The Medicare Advantage Market is Experiencing a Contraction
Medicare Advantage currently serves just over half of all Medicare beneficiaries. It is undergoing significant changes for the second year in a row. These changes are due to medical costs rising faster than the payments from the federal government that insurers receive to cover Medicare enrollees.
As a result, many enrollees will need to search for new coverage for 2026, as the total number of available plans is expected to decrease by 10%, dropping to 3,373 plans, according to a report by Oliver Wyman. Major insurers, including CVS Aetna, Elevance, Humana, and UnitedHealthcare, are cutting their plan offerings in at least 100 counties. This reduction is anticipated to affect just over 2 million individuals.
It is important to note that these figures do not include special needs plans, which cater to enrollees with chronic conditions or those who are dually eligible for Medicaid. These special needs plans are projected to have more offerings for 2026 compared to this year.
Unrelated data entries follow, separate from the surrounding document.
/-! ## What a reset leaves -/

/-- The Sheet Intake, Lift Builder, Table Store, Strike Scheduler, Timing Channel Unit and Finish Unit
hold what R23, R44, R63, R92, R133 and R156 give. -/
def LineCleared (t : State) : Prop :=
  (∀ i, t.book i = none) ∧ t.si.notices = [] ∧ t.si.registration = .matched ∧ t.si.unmatched = 0
    ∧ t.si.matched = 0 ∧ t.si.travel = 0 ∧ t.si.pauseSource = false ∧ t.si.peak = 0
    ∧ t.lb.openLift = none ∧ t.lb.queue = [] ∧ t.lb.nextNumber = 0 ∧ t.lb.peak = 0
    ∧ t.lb.pauseSource = false
    ∧ (∀ p, Bank.read t.ts.patterns p = none)
    ∧ (∀ f, Bank.read t.ts.formats f = { active := none, staged := none, refCount := 0 })
    ∧ (∀ d, Bank.read t.ts.drives d = DriveEntry.default) ∧ t.ts.settings = LineSettings.default
    ∧ t.ss.bed = none ∧ t.ss.history = [] ∧ (∀ d, t.driveState d = .disabled)
    ∧ (∀ d, (t.drive d).lastBegin = none) ∧ (∀ st, t.order st = none)
    ∧ (∀ i, t.ch i = Channel.reset) ∧ t.fu.gather = none ∧ t.fu.finish = none ∧ t.fu.bitLife = 0

/-- The purge accounts are as R112 gives them, with no purge request; the temperatures and the air are read
from the inputs. -/
def AccountsReset (t : State) : Prop :=
  (∀ d, (t.account d).debt = 4 ∧ (t.account d).elapsed = 0 ∧ (t.account d).length = none
      ∧ (t.account d).purge = none ∧ (t.account d).tested = false
      ∧ (t.account d).temperature = TempReading.temperature (Bank.read t.inputs.temperature d)
      ∧ t.purgeRequested d = false)
    ∧ t.pc.air = t.inputs.purgeAir

/-- The counters, enables, edge selects and report timer are as R188 gives them. -/
def MonitorReset (t : State) : Prop :=
  (∀ k, Bank.read t.lm.work k = ⟨0, false⟩) ∧ (∀ k, Bank.read t.lm.held k = ⟨0, false⟩)
    ∧ t.lm.transferNumber = 0 ∧ t.lm.enables = 0 ∧ t.lm.edges = 0 ∧ t.lm.timer = none

/-- The Line Supervisor holds what R172 gives at the end of a reset. -/
def SupervisorReset (t : State) : Prop :=
  t.lsv.mode = .run ∧ t.lsv.liveExit = none ∧ t.lsv.moved = false
    ∧ t.lsv.lineState = (if t.inputs.guardClosed ∧ t.inputs.powerWarning = false then .held
        else .safeStop)
    ∧ t.lsv.causes = ⟨!t.inputs.guardClosed, t.inputs.powerWarning, false, false, false⟩
    ∧ t.lsv.holds = ⟨true, false, false, t.anyHot, false⟩

/-- The levels present at the end of a reset are live and latched, and SAFE_STOP and POWER_WARNING among them
are announced (R188, R180 to R182). That SAFE_STOP is announced before POWER_WARNING, each with the latches set
so far, is the order of the condition numbers: log 12, the model's choice. -/
def LevelsTaken (t : State) : Prop :=
  t.lm.live =
      0x0002#16 ||| (if t.lsv.lineState = .held then 0x0004#16 else 0)
        ||| (if t.anyHot = true then 0x0008#16 else 0)
        ||| (if t.inputs.purgeAir = false then 0x0020#16 else 0)
        ||| (if t.lsv.lineState = .safeStop then 0x2000#16 else 0)
        ||| (if t.inputs.powerWarning = true then 0x4000#16 else 0)
    ∧ t.lm.latches = t.lm.live
    ∧ t.lp.queue =
        (if t.lsv.lineState = .safeStop then
          [.eventNotice .safeStop .present (t.lm.latches &&& 0x3FFF#16)] else [])
          ++ (if t.inputs.powerWarning = true then
            [.eventNotice .powerWarning .present t.lm.latches] else [])

/-- A state just after the end of a reset. -/
def FreshlyReset (t : State) : Prop :=
  t.resetAsserted = false ∧ LineCleared t ∧ AccountsReset t ∧ MonitorReset t ∧ SupervisorReset t
    ∧ LevelsTaken t ∧ t.lp.receiver = .hunting ∧ t.lp.reserved = false
    ∧ t.lp.requestsDiscarded = false ∧ t.lp.noticesLost = false

/-! ## Invariants -/

/-- The Return Queue: at most 16 places in use, at most 12 of them notices, and no reservation between
steps (R195, R197). -/
def LinkBounds (s : State) : Prop :=
  s.lp.queue.length ≤ 16 ∧ s.lp.noticeCount ≤ 12 ∧ s.lp.reserved = false

/-- Every debt lies between -32 and +32, and a purge in flight can be paid (R95). -/
def DebtBounds (s : State) : Prop :=
  ∀ d, -32 ≤ (s.account d).debt ∧ (s.account d).debt ≤ 32
    ∧ ∀ p, (s.account d).purge = some p → -32 ≤ (s.account d).debt - p.payment

/-- While Retention Valid is clear, the Recovery Record follows the Book Table and the live last exit
(R169); while the Reset input is asserted there is no book and no exit (R172). -/
def RecordFollows (s : State) : Prop :=
  (s.lsv.record.retentionValid = false →
    (∀ i, Bank.read s.lsv.record.slots i = (s.book i).map RecordSlot.ofBook)
      ∧ s.lsv.record.lastExit = s.lsv.liveExit ∧ s.lsv.record.freezeReason = none)
  ∧ (s.resetAsserted = true → (∀ i, s.book i = none) ∧ s.lsv.liveExit = none)

/-- No strike, purge, transfer, station operation or channel output is in flight. -/
def Quiet (s : State) : Prop :=
  (∀ i, (s.ch i).phase = .idle ∧ (s.ch i).output = false) ∧ (∀ d, (s.drive d).strike = none)
    ∧ (∀ d, (s.account d).purge = none) ∧ (∀ st, s.order st = none)

/-- A channel forced inactive by Safe Stop or a Line Reset (R132). -/
def stoppedChannel (c : Channel) : Channel :=
  { c with phase := .idle, countdown := 0, output := false, pendingTrigger := false, gate := false }

/-- What entering Safe Stop may change, and what it makes of channels, drives and accounts (R132, R90,
R108, R167): the Lift Builder, the tables but for format references, the debts, the strike history and
the bit life are kept. -/
def StopKept (s t : State) : Prop :=
  t = { s with
        lp := t.lp
        lm := { s.lm with work := t.lm.work, latches := t.lm.latches, live := t.lm.live }
        si := { s.si with books := t.si.books, notices := t.si.notices }
        ts := { s.ts with formats := t.ts.formats }
        ss := { s.ss with bed := t.ss.bed, drives := t.ss.drives }
        orders := t.orders
        pc := { s.pc with drives := t.pc.drives }
        tcu := t.tcu
        fu := { s.fu with gather := t.fu.gather, finish := t.fu.finish }
        lsv := t.lsv }
    ∧ (∀ i, t.ch i = stoppedChannel (s.ch i))
    ∧ (∀ d, t.drive d = { s.drive d with strike := none })
    ∧ (∀ d, t.account d = { s.account d with purge := none })
    ∧ t.lsv.holds.start = s.lsv.holds.start ∧ t.lsv.holds.request = s.lsv.holds.request
    ∧ t.lsv.holds.driveHot = s.lsv.holds.driveHot ∧ t.lsv.mode = s.lsv.mode ∧ t.lsv.moved = true
    ∧ t.lsv.record.retentionValid = s.lsv.record.retentionValid
    ∧ t.lsv.record.freezeReason = s.lsv.record.freezeReason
In certain counties, there will be fewer policies available with $0 premiums and a reduced number of PPO plans, which typically feature broader provider networks. According to Greg Berger, a partner at Oliver Wyman, insurers are mainly looking to withdraw from or scale back their less profitable products and geographic areas.
“A lot of MAPD plans are trying not to grow,” Berger noted, referencing Medicare Advantage plans that include prescription drug coverage.
Some Plans Will Offer $0 Deductibles for Prescription Drugs
For the first time, some Americans will have no Medicare Advantage plans available to them. Blue Shield of Vermont, Blue Cross, and UnitedHealthcare have chosen to discontinue their coverage in Vermont, leaving traditional Medicare as the only option for residents in eight counties.
Despite these reductions, most Medicare beneficiaries will still have a variety of options in 2026, with an average of 39 plans available, down from 42 plans this year.
“Millions of Medicare beneficiaries will continue to have access to a huge range of affordable coverage options in 2026,” stated Dr. Mehmet Oz, the administrator of the Centers for Medicare & Medicaid Services (CMS).
However, fewer plans will offer $0 deductibles for prescription drugs, and the maximum out-of-pocket limits for medical care will increase by $490, or about 10%, on average. For Medicare Advantage plans that include drug coverage and have a monthly premium, the average premium will rise to $66 next year, up from $60 this year.
Additionally, the supplemental benefits provided by Medicare Advantage plans, such as funds for over-the-counter medications, dental care, and vision services, are becoming less generous. For example, the average dental allowance is decreasing by 10% to $2,107, according to Berger.